None of this concern is new, and there are counterarguments, as reflected in this 2007 article on the Adblocker website:

Now what happens if people start to block ads? First of all, everybody who hates ads and wouldn’t click them anyway now blocks ads. And this can make advertisers really happy because instead of wasting their bandwidth (and money) they now only serve ads to people who are interested in them. They also get better statistics and can see which ads people find more interesting — without having to estimate the number of people who wouldn’t click any ad.

That’s nice in theory. But in reality, WE get paid based on views (and to a much lesser extent, clicks). So theory is one thing, reality is something else.

This all will cause a war between reader adblocking software and website anti-adblocking software (there are such things.)

When we addressed this problem in 2013, readers made the following suggestsions; not being an adblocker user myself, I don’t know if they still are feasible:

  • “Fellow readers, please disable your ad blocker for the sites you enjoy and frequent.”
  • “You know what? I had completely forgotten that I had installed an ad blocking program. I did it a long time ago, because when I’m doing searches, the ads became so intrusive that it was almost impossible to find the information I was looking for.

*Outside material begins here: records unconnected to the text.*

-- ==== Sys2Proof/Machine/StArray.lean ====
section
/-! DEFINITION. State of the array, its sequencing, the corner-turn engines and the lamplighter (chapters 02–07). -/
namespace Sys2Proof.Machine

/-- Micro-state of an executing or suspended instruction (R92). -/
structure Routine where
  q : QEntry
  /-- from the preemption lane -/
  lane : Bool
  upc : BitVec 15
  ar : Table (BitVec 12)
  lc : Table (BitVec 16)
  beta : Dword
  /-- microwords issued (R99) -/
  issued : Nat
  /-- parts of a vendor routine already run: the steps and passes of MUL, MULW and DIV, the rows of HASH.KR, the microwords of NMOV; a routine of
  one part that waits with its offering microword has run 1 (R79, R97) -/
  steps : Nat
  /-- microwords of the present part that issued before a word of it failed its parity, and the planes that they read, oldest first (R114) -/
  inPart : Nat := 0
  reads : List Plane := []
  /-- the routine runs word by word from the microstore: a user routine, or a vendor routine of which the management core has replaced words -/
  byWord : Bool
  deriving DecidableEq, Repr

/-- What suspension left (R105): a routine, or a boundary. -/
inductive Frame where
  | boundary
  | routine (r : Routine)
  deriving DecidableEq, Repr

/-- A sequencer's array side. -/
structure Seq where
  /-- the array queue, oldest first (R62, R66) -/
  queue : List QEntry
  qHalt : Bool
  /-- the preemption lane (R106) -/
  lane : List QEntry
  lHalt : Bool
  run : Option Routine
  /-- the suspended frame: ARR_PSTATp.SUSP is 1 while there is one and ARES has not executed (R105) -/
  frame : Option Frame
  /-- ARES has executed, and the frame is restored once the lane has emptied (R108) -/
  resuming : Bool
  /-- a fetched microword failed its parity: the routine stalls until its reload (R114, R115) -/
  badWord : Bool
  /-- that error is a repeat (R116) -/
  again : Bool
  /-- the array queue is flushed once the instruction that executes has completed (R294) -/
  flush : Bool
  /-- readout assembly register (R127) -/
  asm : Dword
  /-- per initiator code: slot and words stored in the assembly buffers (R88) -/
  buf0 : Table (Nat × Dword)
  buf1 : Table (Nat × Dword)
  /-- a user-region word is not used before the next instruction boundary after its commit (R88) -/
  newWords : Table (BitVec 165)
  /-- spare rows in use: μPC, row (R116) -/
  redir : List (Nat × Nat)
  /-- μPCs that have had a parity error since reset (R116) -/
  hadError : List Nat
  deriving DecidableEq, Repr

/-- An instruction is suspended inside. -/
def Seq.inside (x : Seq) : Bool := match x.frame with | some (.routine _) => true | _ => false

/-- A sequencer's array side at reset. -/
def Seq.reset : Seq :=
  { queue := [], qHalt := false, lane := [], lHalt := false, run := none, frame := none, resuming := false, badWord := false, again := false, flush := false, asm := 0
    buf0 := [], buf1 := [], newWords := [], redir := [], hadError := [] }

/-- A tree offer that has not landed (R126–R136). -/
structure Offer where
  scope : BitVec 2
  /-- exception class: RSRC = E (R127) -/
  exc : Bool
  pos : BitVec 6
  fin : Bool
  fclr : Bool
  /-- the PEs offering 1 -/
  bits : Plane
  /-- the matched result of a device or system offer (R132, R136): wick 0 or 1, count, or F -/
  got : Option Nat
  /-- part of the device result that a combination at system scope takes in: the combination's result is its own (R136, R311) -/
  joined : Bool
  deriving DecidableEq, Repr

/-- Tree offers of a partition in flight, oldest first. -/
structure Trees where
  wick : List Offer
  count : List Offer
  first : List Offer
  deriving DecidableEq, Repr

/-- No offer. -/
def Trees.none : Trees := ⟨[], [], []⟩

/-- A map entry of a plane transfer descriptor (Table PIO-3). -/
structure MapEntry where
  ord : BitVec 2
  sx : Bool
  daddr : BitVec 12
  /-- bits -/
  dlen : Nat
  slen : Nat
  srcbit : Nat
  deriving DecidableEq, Repr

/-- A line of an OUT transfer: the bits that the captured planes give, and which they are. -/
structure OutLine where
  addr : Nat
  mask : BitVec 512
  data : BitVec 512
  deriving DecidableEq, Repr

/-- A transfer in progress in a partition (R152–R160). -/
structure Transfer where
  base : Table (BitVec 40)
  cnt : Table Nat
  stride : Nat
  sstride : Nat
  out : Bool
  manual : Bool
  pad : Bool
  keep : Bool
  merge : Bool
  fab : Bool
  map : List MapEntry
  /-- presentations swapped (IN) or captured (OUT) -/
  pres : Nat
  /-- passes that each engine has sent to its turn stores (IN) or written (OUT), by engine (R154) -/
  sent : Table Nat
  /-- the line buffer of each engine: the lines read of the pass after those (IN), or the lines drained and not yet written (OUT) (R139, R154) -/
  buf : Table (List (BitVec 512))
  out_ : Table (List OutLine)
  /-- passes whose captured planes each engine has drained from its turn stores (OUT, R154) -/
  drained : Table Nat
  /-- the planes in the turn store, by presentation number -/
  turn : Table Plane
  /-- quadrants that have still to capture the plane swapped out (R156) -/
  capture : BitVec 4
  /-- the next swap restores the row at this address (R156) -/
  restore : Option (BitVec 12)
  /-- quadrants whose ready marking after a restore swap is due (R156) -/
  mark : BitVec 4
  /-- quadrants whose zeroing at GO waits for an unstalled ac (R51, R156) -/
  zero : BitVec 4
  /-- cancelled while the captured planes of its present pass, FAB = 1, still pass through the fabric (R160) -/
  ending : Bool
  /-- a held failure: the failing pass and its code (R160) -/
  fail : Option (Nat × Nat)
  /-- key load: the map may enter the key segment (R404) -/
  key : Bool
  /-- the queue whose job started it -/
  job : Option Nat
  deriving DecidableEq, Repr

/-- A column migration in progress (R178). -/
structure Migration where
  /-- physical cluster: tile × 66 + number -/
  pc : Nat
  lcol : Nat
  p : Nat
  q : Nat
  /-- rows read -/
  row : Nat
  /-- the row read and not yet written to Q -/
  copy : Option Nat
  ended : Bool
  deriving DecidableEq, Repr

/-- A cluster substitution in progress (R184). -/
structure Substitution where
  tile : Nat
  cl : Nat
  target : Nat
  row : Nat
  copy : Option Nat
  ended : Bool
  deriving DecidableEq, Repr

/-- A record of the repair maps (R442). -/
inductive RepairRec where
  | column (pc lcol q p : Nat)
  | cluster (tile cl target : Nat)
  | microRow (s upc row : Nat)
  | bankRow (b row spare : Nat)
  | lane (e lane spare : Nat)
  | fabColumn (region col spare : Nat)
  deriving DecidableEq, Repr

/-- The array and the lamplighter. -/
structure ArrState where
  /-- PE registers, bit y × 1,024 + x (Table PE-1) -/
  x : Plane
  c : Plane
  k : Plane
  e : Plane
  n : Plane
  /-- shadow bits and readiness per logical cluster (R36, R55) -/
  sh : Plane
  ready : ClusterSet
  /-- array memory: bit address to plane -/
  mem : Table Plane
  /-- error vectors of stored rows: (physical cluster × 4,096 + row) to the columns stored wrong (R165, R166) -/
  rowErr : Table (BitVec 288)
  /-- the shape that takes effect (R23) -/
  newShape : Option Byte
  /-- a mode written and not yet in effect, by partition (R84) -/
  newEdge : Table (Option Byte)
  /-- edge modes in effect, by partition (R84) -/
  edge : Table Byte
  /-- the sequencer S4 stands in for (R25) -/
  takeover : Option Quad
  /-- sequencers that failed while S4 stood in for another (R25) -/
  failed : BitVec 4
  /-- tree offers by partition -/
  trees : Table Trees
  /-- PEs whose K a landed FCLR clears in the first cycle in which their partition is not stalled, by partition (R131) -/
  clr : Table Plane
  /-- transfers by partition (its lowest quadrant) -/
  transfers : Table (Option Transfer)
  /-- correction counters: physical cluster × 304 + column (R174) -/
  colCnt : Table (BitVec 16)
  /-- physical column of a logical one: physical cluster × 288 + column -/
  colMap : Table Nat
  /-- retired physical columns: physical cluster × 304 + column -/
  colRet : Table Bool
  /-- physical cluster that answers for a logical one: tile × 64 + number (R185) -/
  subst : Table Nat
  candidates : List (Nat × Nat)
  migrations : List Migration
  substs : List Substitution
  /-- pending write-backs: physical cluster, row (R173) -/
  writeBacks : List (Nat × Nat)
  /-- next row of the scrub pass by quadrant, and of clusters a copy has delayed; 4,096 when none runs (R172) -/
  scrubRow : Table Nat
  scrubLate : Table Nat
  /-- uncorrectable rows of a physical cluster in the present window (R183) -/
  ueWin : Table (List Nat)
  /-- needs for which no spare was found: physical cluster, and the column, or 304 for the cluster itself (R186) -/
  exh : List (Nat × Nat)
  deriving DecidableEq, Repr

/-- The default of `colMap`: a logical column's own physical column. -/
def colMap0 (k : Nat) : Nat := k % 288

/-- The default of `subst`: a cluster's own number. -/
def subst0 (k : Nat) : Nat := k % 64

/-- The array at reset (R36). -/
def ArrState.reset : ArrState :=
  { x := 0, c := 0, k := BitVec.allOnes _, e := 0, n := 0, sh := 0, ready := 0, mem := [], rowErr := [], newShape := none
    newEdge := [], edge := [], takeover := none, failed := 0, trees := [], clr := [], transfers := [], colCnt := [], colMap := []
    colRet := [], subst := [], candidates := [], migrations := [], substs := [], writeBacks := [], scrubRow := []
    scrubLate := [], ueWin := [], exh := [] }

end Sys2Proof.Machine
end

    It’s easy enough to fix… I click on the icon on the toolbar, and click on “Disable on LegalInsurrection.com”.

    Done.”

So anybody have any brilliant ideas?

[“Suck it up” is not a brilliant idea.]

UPDATE 8-13-2015 Noon:

Reader comments have been very eye-opening for me. While we cannot abandon the advertising we have, there may be a way to give readers who want to support Legal Insurrection, but don’t want to see ads, a way to do so. It would be a model that allows people to stay with the current system (including their adblock software, if that’s how they want to go), but also allows people for a small monthly fee to access the site without seeing ads. It would be purely voluntary, not a paywall. More on that, hopefully, in the next month or so.